-- ==== Sys2Proof/Machine/Mci.lean ====
section
/-! DEFINITION. The Maivo Command Interface's own registers and commands (20): BAR0 writes, rings, doorbells, head control, events, telemetry,
dedup and object domains. -/

namespace Sys2Proof.Machine

/-! ## BAR0 writes (R475-R479) -/

/-- Changes a command ring. -/
def modifyRing (n : Nat) (f : CmdRing → CmdRing) (s : State) : State := { s with mci := { s.mci with rings := modifyNth f n s.mci.rings } }

/-- Changes the reply ring. -/
def modifyReply (f : ReplyRing → ReplyRing) (s : State) : State := { s with mci := { s.mci with reply := f s.mci.reply } }

/-- Writes every held reply for which there is room. -/
def drainHeld (s : State) : State := drainReplies s.mci.held.length s

/-- Sets one half of a 64-bit register. -/
def setHalf (old : Nat) (high : Bool) (v : Nat) : Nat :=
  if high then old % 2 ^ 32 + v % 2 ^ 32 * 2 ^ 32 else old / 2 ^ 32 * 2 ^ 32 + v % 2 ^ 32

/-- Whether a command or reply ring may have a size: a power of two from 16 up (Table 20-2). A write of any other size is ignored
(DESIGN CHOICE 185). -/
def ringSizeOk (most v : Nat) : Bool := decide (16 ≤ v) && decide (v ≤ most) && decide (2 ^ v.log2 = v)

/-- A 64-bit RING_BASE after a write of one half; its low 12 bits stay 0, as it is a multiple of 4,096 (DESIGN CHOICE 185). -/
def setBase (old : Nat) (high : Bool) (v : Nat) : Nat := setHalf old high v / 4096 * 4096

/-- Fetches packets from a ring in slot order, as they lie there: two slots where AUTH is set and both are given. The fetch stops at
TAIL, at a failed fetch, and at 256 commands outstanding (R477, R479). -/
def fetchSlots (n : Nat) : List McSlot → State → State
  | [], s => s
  | x :: rest, s =>
    match s.mci.rings[n]? with
    | none => s
    | some r =>
      let need := if hasAuth x.pkt then 2 else 1
      if r.enable = false ∨ r.fault = true ∨ ringFilled r < need ∨ 256 ≤ s.mci.outstanding.length then s
      else if x.fetchError then modifyRing n (fun y => { y with fault := true }) s
      else
        let p : McPacket := { x.pkt with fetchedFrom := n }
        let (good, s1) := acceptPacket x.opcode.toNat p (modifyRing n (fun y => { y with head := (y.head + need) % y.size }) s)
        let s2 := if good = true then modifyRing n (fun y => { y with fetched := y.fetched ++ [{ x with pkt := p }] }) s1 else s1
        fetchSlots n rest s2

/-- MCI_DOORBELL: TAIL is written; one of RING_SIZE or above is ignored and counted. In DUMP no packet is fetched (R477, R497). -/
def doorbell (ring tail : Nat) (slots : List McSlot) (s : State) : State :=
  match s.mci.rings[ring]? with
  | none => s
  | some r =>
    if r.size ≤ tail then { s with mci := { s.mci with badDoorbells := bump s.mci.badDoorbells } }
    else
      let s1 := modifyRing ring (fun x => { x with tail := tail }) s
      if s.boot.mode = .dump then s1 else fetchSlots ring slots s1

/-- RING_CTRL of a command ring: HEAD and TAIL go to 0 as it is enabled. Nothing is enabled before READY (Table 20-3); commands already
fetched run on in a disabled ring (R476). -/
def ringControl (n : Nat) (on : Bool) (s : State) : State :=
  if on = false then modifyRing n (fun r => { r with enable := false }) s
  else if s.boot.ready = false then s
  else modifyRing n (fun r => { r with enable := true, head := 0, tail := 0 }) s

/-- RING_CTRL of the reply ring: enabled, its PHASE goes to 1 and it writes what it holds; disabled, it holds every reply (R476). -/
def replyControl (on : Bool) (s : State) : State :=
  if on = false then modifyReply (fun r => { r with enable := false }) s
  else if s.boot.ready = false then s
  else drainHeld (modifyReply (fun r => { r with enable := true, head := 0, tail := 0, phase := true }) s)

/-- HEAD of the reply ring: slots are free, and held replies go out (R478). -/
def replyHead (head : Nat) (s : State) : State := drainHeld (modifyReply (fun r => { r with head := head }) s)

/-- Writes one 32-bit lane of a command ring's block: base and size while it is disabled, TAIL, RING_CTRL, FAULT where a 1 clears it. What
TAIL gives is fetched with the next MCI_DOORBELL, which brings the packets. -/
def ringLane (n off v : Nat) (s : State) : State :=
  let f := fun (r : CmdRing) =>
    if off = 0x00 then (if r.enable then r else { r with base := setBase r.base false v })
    else if off = 0x04 then (if r.enable then r else { r with base := setBase r.base true v })
    else if off = 0x08 then (if r.enable = true ∨ ringSizeOk 4096 v = false then r else { r with size := v })
    else if off = 0x18 then (if bitOf v 2 then { r with fault := false } else r)
    else r
  if off = 0x0C then doorbell n v [] s else if off = 0x14 then ringControl n (bitOf v 0) s else modifyRing n f s

/-- Writes one lane of the reply ring's block. -/
def replyLane (off v : Nat) (s : State) : State :=
  let f := fun (r : ReplyRing) =>
    if off = 0x00 then (if r.enable then r else { r with base := setBase r.base false v })
    else if off = 0x04 then (if r.enable then r else { r with base := setBase r.base true v })
    else if off = 0x08 then (if r.enable = true ∨ ringSizeOk 65536 v = false then r else { r with size := v })
    else if off = 0x18 then (if bitOf v 2 then { r with fault := false } else r)
    else r
  if off = 0x10 then replyHead v s else if off = 0x14 then replyControl (bitOf v 0) s else drainHeld (modifyReply f s)

/-- A write of CH_CTRL: DISABLE, ENABLE, or a 0 to ENABLE (Table 19-8). -/
def channelControl (c v : Nat) (s : State) : State :=
  if bitOf v 1 then dmaDisable c s else if bitOf v 0 then dmaEnable c none s else modifyDma c (fun ch => { ch with enable := false }) s

/-- A write of CH_STATUS: LOST and HALTED are cleared by a 1; a channel that is no longer halted goes on (Table 19-9). -/
def channelClear (c v : Nat) (s : State) : State :=
  let f := fun (ch : DmaChannel) => { ch with lost := ch.lost && !bitOf v 3, halted := ch.halted && !bitOf v 2 }
  dmaFetchNext c none (modifyDma c f s)

/-- Writes one lane of a control-host channel's block: base and size while it is disabled (R469), TAIL, CH_CTRL, CH_STATUS. -/
def channelLane (c off v : Nat) (s : State) : State :=
  let f := fun (ch : DmaChannel) =>
    if off = 0x00 then (if ch.enable then ch else { ch with base := setBase ch.base false v })
    else if off = 0x04 then (if ch.enable then ch else { ch with base := setBase ch.base true v })
    else if off = 0x08 then (if ch.enable = true ∨ ringSizeOk 65536 v = false then ch else { ch with size := v })
    else ch
  if off = 0x0C then dmaTail c v none s else if off = 0x14 then channelControl c v s else if off = 0x18 then channelClear c v s
  else modifyDma c f s

/-- Writes one 32-bit lane of BAR0; every other register ignores it. -/
def barLane (off v : Nat) (s : State) : State :=
  if 0x1000 ≤ off ∧ off < 0x1200 then ringLane ((off - 0x1000) / 32) (off % 32) v s
  else if 0x1200 ≤ off ∧ off < 0x1220 then replyLane (off % 32) v s
  else if 0x2000 ≤ off ∧ off < 0x2200 then channelLane (240 + (off - 0x2000) / 32) (off % 32) v s
  else s

/-- A write of BAR0: naturally aligned and of 32 or 64 bits, or ignored; nothing reaches BAR0 while PERST_N is low (R475, R504). -/
def registerWrite (offset width value : Nat) (s : State) : State :=
  if s.mci.perstLow then s
  else if width = 4 ∧ offset % 4 = 0 then barLane offset (value % 2 ^ 32) s
  else if width = 8 ∧ offset % 8 = 0 then barLane (offset + 4) (value / 2 ^ 32 % 2 ^ 32) (barLane offset (value % 2 ^ 32) s)
  else s

/-- What reaches the head of an access to BAR0: nothing while PERST_N is low (R504). -/
def fromHost (f : State → State) (s : State) : State := if s.mci.perstLow then s else f s

/-! ## BAR0 reads (R11, R475) -/

/-- One half of a 64-bit register. -/
def halfOf (v : Nat) (high : Bool) : Nat := if high then v / 2 ^ 32 % 2 ^ 32 else v % 2 ^ 32

/-- A lane of a ring block (Tables 20-2 and 20-3); IDLE is 1 in the reply ring's block, which fetches nothing. -/
def ringRead (off base size tail head : Nat) (enable fault phase idle : Bool) : Nat :=
  if off = 0x00 then halfOf base false else if off = 0x04 then halfOf base true else if off = 0x08 then size else if off = 0x0C then tail
  else if off = 0x10 then head else if off = 0x14 then flagBit enable
  else if off = 0x18 then 4 * flagBit fault + 2 * flagBit phase + flagBit idle else 0

/-- A lane of a control-host channel's block; DISABLE reads as 0 (Tables 19-7 to 19-9). -/
def channelRead (off : Nat) (c : DmaChannel) : Nat :=
  if off = 0x00 then halfOf c.base false else if off = 0x04 then halfOf c.base true else if off = 0x08 then c.size
  else if off = 0x0C then c.tail else if off = 0x10 then c.head else if off = 0x14 then flagBit c.enable
  else if off = 0x18 then 8 * flagBit c.lost + 4 * flagBit c.halted + 2 * flagBit c.waiting + flagBit c.idle else 0

/-- What one 32-bit lane of BAR0 reads as: RO, RW and W1C fields their current value, RSV and WO fields zero (Tables 0-3 and 20-1). -/
def barLaneRead (off : Nat) (s : State) : Nat :=
  if off = 0x0000 then 0x3149434D
  else if off = 0x0004 then 0x00010000
  else if off = 0x0008 then mciStatus s
  else if off = 0x000C then s.hsw.attnSeq.toNat * 2 ^ 16 + s.hsw.word.toNat
  else if 0x0010 ≤ off ∧ off < 0x0020 then leNat (slice ((List.range 16).map Config.serial) (off - 0x10) 4)
  else if 0x1000 ≤ off ∧ off < 0x1200 then
    ((s.mci.rings[(off - 0x1000) / 32]?).map (fun r =>
      ringRead (off % 32) r.base r.size r.tail r.head r.enable r.fault true r.fetched.isEmpty)).getD 0
  else if 0x1200 ≤ off ∧ off < 0x1220 then
    let r := s.mci.reply
    ringRead (off % 32) r.base r.size r.tail r.head r.enable r.fault r.phase true
  else if 0x2000 ≤ off ∧ off < 0x2200 then channelRead (off % 32) (dmaAt (240 + (off - 0x2000) / 32) s)
  else 0

/-- A read of BAR0: naturally aligned and of 32 or 64 bits, or all ones (R475). -/
def registerRead (offset width : Nat) (s : State) : Nat :=
  if width = 4 ∧ offset % 4 = 0 then barLaneRead offset s
  else if width = 8 ∧ offset % 8 = 0 then barLaneRead offset s + 2 ^ 32 * barLaneRead (offset + 4) s
  else 0xFFFFFFFF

### Work required
Reproduce, exactly as they stand in the data above, the lines from the one that holds "dmaFetchNext c none (modifyDma c f s)" to the one that holds "if off = 0x00 then (if ch.enable", inclusive.

### Finished exercise
  dmaFetchNext c none (modifyDma c f s)

/-- Writes one lane of a control-host channel's block: base and size while it is disabled (R469), TAIL, CH_CTRL, CH_STATUS. -/
def channelLane (c off v : Nat) (s : State) : State :=
  let f := fun (ch : DmaChannel) =>
    if off = 0x00 then (if ch.enable then ch else { ch with base := setBase ch.base false v })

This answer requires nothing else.